Slide into last Sunday when I needed to update the software for my MacBook Air. No problem. Yes, I came kicking and screaming into the computer age, but my comfort zone has expanded and I’m able to navigate basic maintenance— except macOS Big Sur wasn’t having it. Whenever I selected the device where I wanted the new software to download, a notice popped up— no room available. Only 5 GBs of space were left. How was that possible? Further investigation showed my writing life had only taken up 11.42 GB. My Air’s space was being hogged by pictures.

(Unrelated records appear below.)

-- ==== Sys2Proof/Machine/Jjy.lean ====
section
/-! DEFINITION. JJY: the frame function `F_JJY` (R161 to R172), the waveform, the four requests, and the frequency
select. -/

namespace Sys2Proof.Machine

/-- JJY's marker seconds (R162). -/
def jjyMarker (s : Nat) : Bool :=
  s == 0 || s == 9 || s == 19 || s == 29 || s == 39 || s == 49 || s == 59

/-- JJY's data bits before the parity bits: one line per field, 0 where no field lies (R163 to R165, R168 to
R170). -/
def jjyFields (t : CivilTime) (s : Nat) : Bool :=
  msbFirst 1 8 (paddedBcd t.minute) s
    || msbFirst 12 7 (paddedBcd t.hour) s
    || msbFirst 22 12 (paddedBcd (encodedDoy t)) s
    || msbFirst 41 8 (bcd t.year) s
    || msbFirst 50 3 (BitVec.ofNat 3 t.wday) s

/-- JJY's data bit of second `s`, the parity bits PA1 and PA2 included (R166, R167). -/
def jjyData (t : CivilTime) (s : Nat) : Bool :=
  jjyFields t s
    || bitAt 36 (xorRange (jjyFields t) 12 18) s
    || bitAt 37 (xorRange (jjyFields t) 1 8) s

/-- `F_JJY(ct)`, the frame of the minute given (R161, R171). -/
def jjyFrame (t : CivilTime) : Frame :=
  Vector.ofFn fun s : Fin 60 => if jjyMarker s then Sym.mark else dataSym (jjyData t s)

/-- JJY's level: high, then low from the symbol's threshold (R175). -/
def jjyLevel (sym : SymCode) (ms : Nat) : Bool :=
  if ms > 999 then Config.unlistedLevel .jjy sym ms
  else if sym = Sym.zero then ms < 800
  else if sym = Sym.one then ms < 500
  else if sym = Sym.mark then ms < 200
  else Config.unlistedLevel .jjy sym ms

/-- JJY's frequency, by `JJYF` (R28, R176). -/
def jjyFrequency (s : State) : Res := if s.jjyf = 1 then 60000 else 40000

/-- `ENC.JJY` (R173). -/
def execEncJjy (t : CivilTime) (s : State) : Host.Outcome State Fault Refusal :=
  encodeMinute .jjy jjyFrame t s

/-- `SYM.JJY` (R174). -/
def execSymJjy (index : Int) (s : State) : Host.Outcome State Fault Refusal :=
  symbolForSecond .jjy index s

/-- `LVL.JJY` (R175). -/
def execLvlJjy (sym : SymCode) (ms : Nat) (s : State) : Host.Outcome State Fault Refusal :=
  answerLevel (jjyLevel sym ms) s

/-- `FREQ.JJY` (R176). -/
def execFreqJjy (s : State) : Host.Outcome State Fault Refusal :=
  answer s (jjyFrequency s)

/-- `SETJJYF` (R177). -/
def execSetJjyf (f : BitVec 1) (s : State) : Host.Outcome State Fault Refusal :=
  answer (s.setJjyf f) 0

/-- `GETJJYF` (R178). -/
def execGetJjyf (s : State) : Host.Outcome State Fault Refusal :=
  answer s (s.jjyf.setWidth 32)

end Sys2Proof.Machine
end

Easy fix. I transferred all the pictures from my life to an external drive, which left only four folders on my desktop, but I was still 14 GB over. I purged music. Not enough. I thought about deleting more, but after dumping almost half the music library the space I’d gained was only minuscule. Hmmm…well duh— the problem was in the existing files. So, I gathered all the writing notes from the last eighteen years, which I just knew I would reference again and again, only I never did, pitched them into the trash and hit EMPTY. Verdict— 12 GB over. What!?!? Turns out there’s a Photo thing on the dock which was keeping pictures that were in the folders I’d already removed. I don’t know how this is possible, but it was a thing and that thing needed to be purged and…

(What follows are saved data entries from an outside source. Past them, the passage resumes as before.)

-- ==== Sys2Proof/Laws/State.lean ====
section
/-! SUPPORT. One lemma per field per update of the state, so that no later proof unfolds a record update. -/

namespace Sys2Proof.Machine

variable (s : State)

@[simp] theorem State.setSel_frameWwvb (v : BitVec 2) : (s.setSel v).frameWwvb = s.frameWwvb := rfl
@[simp] theorem State.setSel_frameDcf77 (v : BitVec 2) : (s.setSel v).frameDcf77 = s.frameDcf77 := rfl
@[simp] theorem State.setSel_frameJjy (v : BitVec 2) : (s.setSel v).frameJjy = s.frameJjy := rfl
@[simp] theorem State.setSel_frameMsf (v : BitVec 2) : (s.setSel v).frameMsf = s.frameMsf := rfl
@[simp] theorem State.setSel_sel (v : BitVec 2) : (s.setSel v).sel = v := rfl
@[simp] theorem State.setSel_jjyf (v : BitVec 2) : (s.setSel v).jjyf = s.jjyf := rfl
@[simp] theorem State.setSel_events (v : BitVec 2) : (s.setSel v).events = s.events := rfl
@[simp] theorem State.setSel_responses (v : BitVec 2) : (s.setSel v).responses = s.responses := rfl
@[simp] theorem State.setSel_frame (v : BitVec 2) (std : Std) : (s.setSel v).frame std = s.frame std := by
  cases std <;> rfl

@[simp] theorem State.setJjyf_frameWwvb (f : BitVec 1) : (s.setJjyf f).frameWwvb = s.frameWwvb := rfl
@[simp] theorem State.setJjyf_frameDcf77 (f : BitVec 1) : (s.setJjyf f).frameDcf77 = s.frameDcf77 := rfl
@[simp] theorem State.setJjyf_frameJjy (f : BitVec 1) : (s.setJjyf f).frameJjy = s.frameJjy := rfl
@[simp] theorem State.setJjyf_frameMsf (f : BitVec 1) : (s.setJjyf f).frameMsf = s.frameMsf := rfl
@[simp] theorem State.setJjyf_sel (f : BitVec 1) : (s.setJjyf f).sel = s.sel := rfl
@[simp] theorem State.setJjyf_jjyf (f : BitVec 1) : (s.setJjyf f).jjyf = f := rfl
@[simp] theorem State.setJjyf_events (f : BitVec 1) : (s.setJjyf f).events = s.events := rfl
@[simp] theorem State.setJjyf_responses (f : BitVec 1) : (s.setJjyf f).responses = s.responses := rfl
@[simp] theorem State.setJjyf_frame (f : BitVec 1) (std : Std) : (s.setJjyf f).frame std = s.frame std := by
  cases std <;> rfl

@[simp] theorem State.respond_frameWwvb (status : BitVec 1) (res : Res) : (s.respond status res).frameWwvb = s.frameWwvb := rfl
@[simp] theorem State.respond_frameDcf77 (status : BitVec 1) (res : Res) : (s.respond status res).frameDcf77 = s.frameDcf77 := rfl
@[simp] theorem State.respond_frameJjy (status : BitVec 1) (res : Res) : (s.respond status res).frameJjy = s.frameJjy := rfl
@[simp] theorem State.respond_frameMsf (status : BitVec 1) (res : Res) : (s.respond status res).frameMsf = s.frameMsf := rfl
@[simp] theorem State.respond_sel (status : BitVec 1) (res : Res) : (s.respond status res).sel = s.sel := rfl
@[simp] theorem State.respond_jjyf (status : BitVec 1) (res : Res) : (s.respond status res).jjyf = s.jjyf := rfl
@[simp] theorem State.respond_events (status : BitVec 1) (res : Res) : (s.respond status res).events = s.events := rfl
@[simp] theorem State.respond_responses (status : BitVec 1) (res : Res) : (s.respond status res).responses = s.responses ++ [{ status := status, res := res }] := rfl
@[simp] theorem State.respond_frame (status : BitVec 1) (res : Res) (std : Std) : (s.respond status res).frame std = s.frame std := by
  cases std <;> rfl

@[simp] theorem State.frameWrite_sel (std : Std) (F : Frame) : (s.frameWrite std F).sel = s.sel := by
  cases std <;> rfl
@[simp] theorem State.frameWrite_jjyf (std : Std) (F : Frame) : (s.frameWrite std F).jjyf = s.jjyf := by
  cases std <;> rfl
@[simp] theorem State.frameWrite_events (std : Std) (F : Frame) : (s.frameWrite std F).events = s.events := by
  cases std <;> rfl
@[simp] theorem State.frameWrite_responses (std : Std) (F : Frame) : (s.frameWrite std F).responses = s.responses := by
  cases std <;> rfl

/-- Reading the frame just written. -/
@[simp] theorem State.frameWrite_frame_same (std : Std) (F : Frame) : (s.frameWrite std F).frame std = F := by
  cases std <;> rfl

/-- Writing one standard's frame leaves every other standard's (R23). -/
theorem State.frameWrite_frame_other {std other : Std} (h : other ≠ std) (F : Frame) :
    (s.frameWrite std F).frame other = s.frame other := by
  cases std <;> cases other <;> first | rfl | exact absurd rfl h

@[simp] theorem State.frame_wwvb : s.frame .wwvb = s.frameWwvb := rfl
@[simp] theorem State.frame_dcf77 : s.frame .dcf77 = s.frameDcf77 := rfl
@[simp] theorem State.frame_jjy : s.frame .jjy = s.frameJjy := rfl
@[simp] theorem State.frame_msf : s.frame .msf = s.frameMsf := rfl

@[simp] theorem State.setSel_live (v : BitVec 2) : (s.setSel v).live = stdOfCode v := rfl
@[simp] theorem State.setJjyf_live (f : BitVec 1) : (s.setJjyf f).live = s.live := rfl
@[simp] theorem State.respond_live (status : BitVec 1) (res : Res) : (s.respond status res).live = s.live := rfl
@[simp] theorem State.frameWrite_live (std : Std) (F : Frame) : (s.frameWrite std F).live = s.live := by
  cases std <;> rfl

/-- Two states with the same frames, registers and ports are one. -/
theorem State.ext_fields {s t : State} (hf : ∀ std, s.frame std = t.frame std) (hs : s.sel = t.sel)
    (hj : s.jjyf = t.jjyf) (he : s.events = t.events) (hr : s.responses = t.responses) : s = t := by
  have h0 := hf .wwvb
  have h1 := hf .dcf77
  have h2 := hf .jjy
  have h3 := hf .msf
  cases s
  cases t
  simp_all

end Sys2Proof.Machine
end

I froze— Okay, this is where I have to confess the removal of the photos from my laptop to the external drive wasn’t easy. The fact that those pictures, even though I never look at them, would no longer be at my fingers tips set my nerve endings afire. Because I knew beyond a shadow of a doubt with all its cliché-ness that as soon as I removed those folders from the desktop I would need them— desperately.

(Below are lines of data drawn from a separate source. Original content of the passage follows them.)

-- ==== Sys2Proof/Laws/Operands.lean ====
section
/-! SUPPORT. The bits and values of the packing functions, field placement and range parity. -/

namespace Sys2Proof.Machine

theorem units_lt (n : Nat) : units n < 10 := Nat.mod_lt _ (by decide)
theorem tens_lt (n : Nat) : tens n < 10 := Nat.mod_lt _ (by decide)
theorem hundreds_lt (n : Nat) : hundreds n < 10 := Nat.mod_lt _ (by decide)

/-- A digit has no bit above its nibble. -/
theorem digit_testBit {d k : Nat} (hd : d < 10) (hk : 4 ≤ k) : d.testBit k = false := by
  apply Nat.testBit_lt_two_pow
  calc d < 2 ^ 4 := by omega
    _ ≤ 2 ^ k := Nat.pow_le_pow_right (by decide) hk

/-- The bits of plain BCD (R87). -/
theorem bcd_getLsbD (n k : Nat) :
    (bcd n).getLsbD k = if k < 4 then (units n).testBit k else decide (k < 8) && (tens n).testBit (k - 4) := by
  have hu := @digit_testBit (units n) k (units_lt n)
  have ht := @digit_testBit (tens n) (k - 4) (tens_lt n)
  simp only [bcd, BitVec.getLsbD_or, BitVec.getLsbD_shiftLeft, BitVec.getLsbD_ofNat]
  by_cases h4 : k < 4
  · have : k < 8 := by omega
    simp [h4, this]
  · have h4' : 4 ≤ k := by omega
    by_cases h8 : k < 8 <;> simp [h4, h8, hu h4']
    omega

/-- The bits of padded BCD: digit groups five apart, the pads 0 (R90). -/
theorem paddedBcd_getLsbD (n k : Nat) :
    (paddedBcd n).getLsbD k =
      if k < 5 then (units n).testBit k
      else if k < 10 then (tens n).testBit (k - 5)
      else decide (k < 14) && (hundreds n).testBit (k - 10) := by
  have hu := @digit_testBit (units n) k (units_lt n)
  have ht := @digit_testBit (tens n) (k - 5) (tens_lt n)
  simp only [paddedBcd, BitVec.getLsbD_or, BitVec.getLsbD_shiftLeft, BitVec.getLsbD_ofNat]
  by_cases h5 : k < 5
  · have h14 : k < 14 := by omega
    have h10 : k < 10 := by omega
    simp [h5, h14, h10]
  · have hu' := hu (by omega)
    by_cases h10 : k < 10
    · have h14 : k < 14 := by omega
      have : k - 5 < 14 := by omega
      simp [h5, h10, h14, hu', this]
    · have ht' := ht (by omega)
      by_cases h14 : k < 14
      · have : k - 10 < 14 := by omega
        simp [h5, h10, h14, hu', ht', this]
      · simp [h5, h10, h14]

/-- The value of plain BCD (R87). -/
theorem bcd_toNat (n : Nat) : (bcd n).toNat = 16 * tens n + units n := by
  have h : ∀ t < 10, ∀ u < 10, (BitVec.ofNat 8 t <<< 4 ||| BitVec.ofNat 8 u).toNat = 16 * t + u := by decide
  exact h _ (tens_lt n) _ (units_lt n)

/-- The value of padded BCD (R90). -/
theorem paddedBcd_toNat (n : Nat) : (paddedBcd n).toNat = 1024 * hundreds n + 32 * tens n + units n := by
  have h : ∀ h < 10, ∀ t < 10, ∀ u < 10,
      (BitVec.ofNat 14 h <<< 10 ||| BitVec.ofNat 14 t <<< 5 ||| BitVec.ofNat 14 u).toNat =
        1024 * h + 32 * t + u := by decide
  exact h _ (hundreds_lt n) _ (tens_lt n) _ (units_lt n)

/-- The bits of the reversed byte (R93). -/
theorem reverse8_getLsbD (b : BitVec 8) {k : Nat} (hk : k < 8) :
    (reverse8 b).getLsbD k = b.getLsbD (7 - k) := by
  have h : ∀ b : BitVec 8, ∀ k < 8, (reverse8 b).getLsbD k = b.getLsbD (7 - k) := by decide
  exact h b k hk

/-- A level as a number: 1 or 0 (R71). -/
theorem resOfBool_eq (b : Bool) : resOfBool b = if b then 1 else 0 := by
  cases b <;> rfl

/-- A field's bit at one of its seconds, MSB first (R12). -/
theorem msbFirst_in {n a w k : Nat} {v : BitVec n} (hk : k < w) :
    msbFirst a w v (a + k) = v.getLsbD (w - 1 - k) := by
  simp [msbFirst, hk]

/-- A field's bit at one of its seconds, LSB first (R12). -/
theorem lsbFirst_in {n a w k : Nat} {v : BitVec n} (hk : k < w) :
    lsbFirst a w v (a + k) = v.getLsbD k := by
  simp [lsbFirst, hk]

/-- A field puts nothing outside its seconds. -/
theorem msbFirst_out {n a w s : Nat} {v : BitVec n} (h : s < a ∨ a + w ≤ s) : msbFirst a w v s = false := by
  unfold msbFirst
  rcases h with h | h
  · have : ¬ a ≤ s := by omega
    simp [this]
  · have : ¬ s < a + w := by omega
    simp [this]

/-- A field puts nothing outside its seconds. -/
theorem lsbFirst_out {n a w s : Nat} {v : BitVec n} (h : s < a ∨ a + w ≤ s) : lsbFirst a w v s = false := by
  unfold lsbFirst
  rcases h with h | h
  · have : ¬ a ≤ s := by omega
    simp [this]
  · have : ¬ s < a + w := by omega
    simp [this]

/-- An empty range has no ones (R96). -/
theorem countOnes_empty {f : Nat → Bool} {lo hi : Nat} (h : hi < lo) : countOnes f lo hi = 0 := by
  have : hi + 1 - lo = 0 := by omega
  simp [countOnes, this]

/-- A range's count depends only on the bits in the range. -/
theorem countOnes_congr {f g : Nat → Bool} {lo hi : Nat} (h : ∀ k, lo ≤ k → k ≤ hi → f k = g k) :
    countOnes f lo hi = countOnes g lo hi := by
  unfold countOnes
  congr 1
  apply List.map_congr_left
  intro k hk
  have := List.mem_range.mp hk
  rw [h (lo + k) (by omega) (by omega)]

theorem xorRange_congr {f g : Nat → Bool} {lo hi : Nat} (h : ∀ k, lo ≤ k → k ≤ hi → f k = g k) :
    xorRange f lo hi = xorRange g lo hi := by
  unfold xorRange
  rw [countOnes_congr h]

/-- A data bit's symbol is `ZERO` or `ONE`. -/
theorem dataSym_cases (b : Bool) : dataSym b = Sym.zero ∨ dataSym b = Sym.one := by
  cases b <;> simp [dataSym]

end Sys2Proof.Machine
end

The quandary was mortifying, but only one choice was viable to maintain a healthy computer for my writing life. Delete, Delete, Delete, Delete. Now only my favorites are fingertip ready via my iPhone, and, as of today, for each new photo I want to keep, an old favorite must be moved to the hard drive. Or maybe…it’ll just go into the trash.

If you drop the baggage you can get on the train.

Plug-In to Kundalini Yoga— breath work is an essential part of a Kundalini practice. The deeper you breathe the more energy you move through the body. Inhale what you want. Exhale what you don’t. My teacher HariPrakaash says you don’t even need to consciously know the specifics of the exchange. As long as you keep the breath moving, you’ll be able to drop your baggage and get on the train, because your emotional blocks will have been removed.

This teaching flashed in my mind’s eye as soon as my new operating system was installed. Niggled at me the entire night and all through Monday morning’s Sadhana. And when I opened up the manuscript, I knew exactly what I needed to do. Instead of polishing up the Third Act, which is where I’ve been since I stopped filling in the holes of my protag’s life, I jumped back to Chapter 3.

The reason I jumped to the Third Act was because Chapter 3 was a scary clusterfuck and I didn’t have the slightest idea how to fix it, which made it extra frightening because it should’ve been easy. All Kait needs to do in the scene is clarify the intention and motivation that officially launches her journey— only, my hard drive was maxed out from the twelve previous drafts and I was unable to download anything new. So, I jumped to the end, and as I delved deeper into the healing part of her journey, I was able to see her dysfunction more clearly and tons of inspiration came about infamous Chapter 3, but nothing strong enough to make me go there. In fact, before I got all caught up in updating my computer software, my mind was all set to work backwards through the manuscript just as I had at the end of the first round of revisions.

But then I dumped my photos…

My photos have nothing to do with my manuscript, and everything to do with my process. I was frightened by Chapter 3 because it couldn’t be fixed. It needed to be dumped. And that’s exactly what I did. I thanked my third chapter for playing then hit delete and got on Kait’s train.